If you're trying to append string objects of std::string class, this should work.

如果您尝试附加 std::string 类的字符串对象，这应该可行。

string s1 = "string1";
string s2 = "string2";
string s3 = "string3";

string s = s1 + s2 + s3;

OR

或者

string s = string("s1") + string("s2") + string("s3") ...
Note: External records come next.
/-- The range that holds all n bytes from an address on, none where R57 faults. -/
def spaceOf (g a n : Nat) : Option Space :=
  ((spaces g).find? (fun e => e.1 ≤ a && a + n ≤ e.1 + e.2.1 && 0 < n)).map (fun e => e.2.2)

/-- The powered groups of a core. -/
def Core.groups (k : Core) : Nat := k.gate.toNat
/-- The range of an access in a core. -/
def Core.spaceOf (k : Core) (a n : Nat) : Option Space := Machine.spaceOf k.groups a n
/-- The accesses that R57 lets through: inside one range, and in aligned words in tiles and activation buffers. -/
def Core.reach (k : Core) (a n : Nat) : Option Space :=
  match k.spaceOf a n with
  | some .cream => some .cream
  | some .spm => some .spm
  | some x => if a % 4 = 0 && n % 4 = 0 then some x else none
  | none => none
/-- A range in the powered scratchpad. -/
def Core.inSpm (k : Core) (a n : Nat) : Bool := decide (k.spaceOf a n = some .spm)

/-- The word of 32 bits at an address, as stored. -/
def Core.word (k : Core) (a : Nat) : Word32 := w32 (memNat k.mem a 4)
/-- The word of 32 bits at an address replaced. -/
def Core.putWord (k : Core) (a : Nat) (w : Word32) : Core := { k with mem := memPut k.mem a (leBytes 4 w.toNat) }
/-- The base of a tile's sum plane. -/
def tileBase (b : Bool) : Nat := if b then 0x308000 else 0x300000
/-- The (sum, error) pair of a tile's element (R75). -/
def Core.pair (k : Core) (b : Bool) (e : Nat) : Word32 × Word32 :=
  (k.word (tileBase b + 4 * e), k.word (tileBase b + 0x4000 + 4 * e))
/-- The pair of a tile's element replaced. -/
def Core.putPair (k : Core) (b : Bool) (e : Nat) (p : Word32 × Word32) : Core :=
  (k.putWord (tileBase b + 4 * e) p.1).putWord (tileBase b + 0x4000 + 4 * e) p.2
/-- The base of a tile's collapsed window. -/
def windowBase (b : Bool) : Nat := if b then 0x314000 else 0x310000
/-- A read of a collapsed window: sum plus error, rounded once (R77). -/
def Core.windowWord (k : Core) (b : Bool) (a : Nat) : Word32 := collapse32 (k.pair b ((a - windowBase b) / 4))
/-- n consecutive words of a collapsed window, as bytes. -/
def Core.windowBytes (k : Core) (b : Bool) (a : Nat) : Nat → List Byte
  | 0 => []
  | n + 1 => leBytes 4 (k.windowWord b a).toNat ++ k.windowBytes b (a + 4) n
/-- A write to a collapsed window: the sum takes the value, the error +0.0 (R77). -/
def Core.putWindow (k : Core) (b : Bool) (a : Nat) : List Byte → Core
  | b0 :: b1 :: b2 :: b3 :: bs =>
    (k.putPair b ((a - windowBase b) / 4) (w32 (ofLe [b0, b1, b2, b3]), 0)).putWindow b (a + 4) bs
  | _ => k

/-! ## Error correction in cream and scratchpad (R24, R66) -/

/-- The bytes of the word that carries check bits together: 8 in cream, 4 in scratchpad. -/
def eccSize (w : Nat) : Nat := if w < 0x180000 then 8 else 4
/-- An ECC word overlaps n bytes from an address. -/
def eccTouches (a n w : Nat) : Bool := w < a + n && a < w + eccSize w
/-- A read of n bytes meets a double-bit error. -/
def Core.doubleAt (k : Core) (a n : Nat) : Bool := k.eccDouble.any (eccTouches a n)
/-- Single-bit errors in some words corrected and counted, those in cream by line, tick and the hour's ticks. -/
def Core.countWords (k : Core) (t h : Nat) (ws : List Nat) : Core :=
  { k with eccCorrected := satAdd 16 k.eccCorrected ws.length
           fixLog := k.fixLog ++ (ws.filter (fun w => w < 0x180000)).map (fun w => (w / 512, t, h)) }
/-- A read of n bytes corrects single-bit errors in the data delivered and counts them. -/
def Core.countSingles (k : Core) (t h a n : Nat) : Core := k.countWords t h (k.eccSingle.filter (eccTouches a n))
/-- Corrected errors of a read counted. -/
def State.readCounted (s : State) (c : CoreId) (a n : Nat) : State := s.modCore c (fun k => k.countSingles s.now s.hour a n)
/-- The words of check bits that n bytes cover only in part: a write there reads, merges and rewrites them (R23, R64). -/
def coversPart (a n w : Nat) : Bool := eccTouches a n w && !(a ≤ w && w + eccSize w ≤ a + n)
/-- Corrected errors of the words that a write merges, counted. -/
def State.mergeCounted (s : State) (c : CoreId) (a n : Nat) : State :=
  s.modCore c (fun k => k.countWords s.now s.hour (k.eccSingle.filter (coversPart a n)))
/-- A write rewrites the words that it touches with new check bits; a double-bit error in a word that it covers only in part stays. -/
def Core.healed (k : Core) (a n : Nat) : Core :=
  { k with eccSingle := k.eccSingle.filter (fun w => !eccTouches a n w)
           eccDouble := k.eccDouble.filter (fun w => !eccTouches a n w || coversPart a n w) }

/-- Bytes written by a unit of the core, with new check bits. -/
def Core.putBytes (k : Core) (a : Nat) (bs : List Byte) : Core := { k.healed a bs.length with mem := memPut k.mem a bs }

/-! ## Core control words (R85) -/

/-- A control word of a core, by its offset. -/
def State.ctrlWord (s : State) (c : CoreId) (off : Nat) : Word64 :=
  let k := s.core c
  if off = 0x00 then
    let p := s.posOf c
    w64 (c.lx.val + c.ly.val * 2 ^ 9 + p.px.val * 2 ^ 18 + p.py.val * 2 ^ 27
      + (match s.vatOf c with | some v => v.val | none => 0) * 2 ^ 36)
  else if off = 0x08 then
    w64 (k.spmWrap.toNat + k.tileAWrap.toNat * 2 + k.tileBWrap.toNat * 4 + k.eccFatal.toNat * 8
      + k.eccCorrected % 2 ^ 16 * 2 ^ 8 + k.solderHold % 2 ^ 16 * 2 ^ 24)
  else if off = 0x10 then w64 k.gate.toNat
  else w64 k.layerTag.toNat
First of all, you can do the +sn thing just fine. Though it's going to take exponentialquadradic(see comments) time assuming you're using std::basic_string<t>strings on C++03.

首先，你可以很好地做 +sn 的事情。尽管假设您在 C++03 上使用字符串，它将花费指数二次（见评论）时间std::basic_string<t>。

You can use the std::basic_string<t>::appendin concert with std::basic_string<t>::reserveto concatenate your string in O(n) time.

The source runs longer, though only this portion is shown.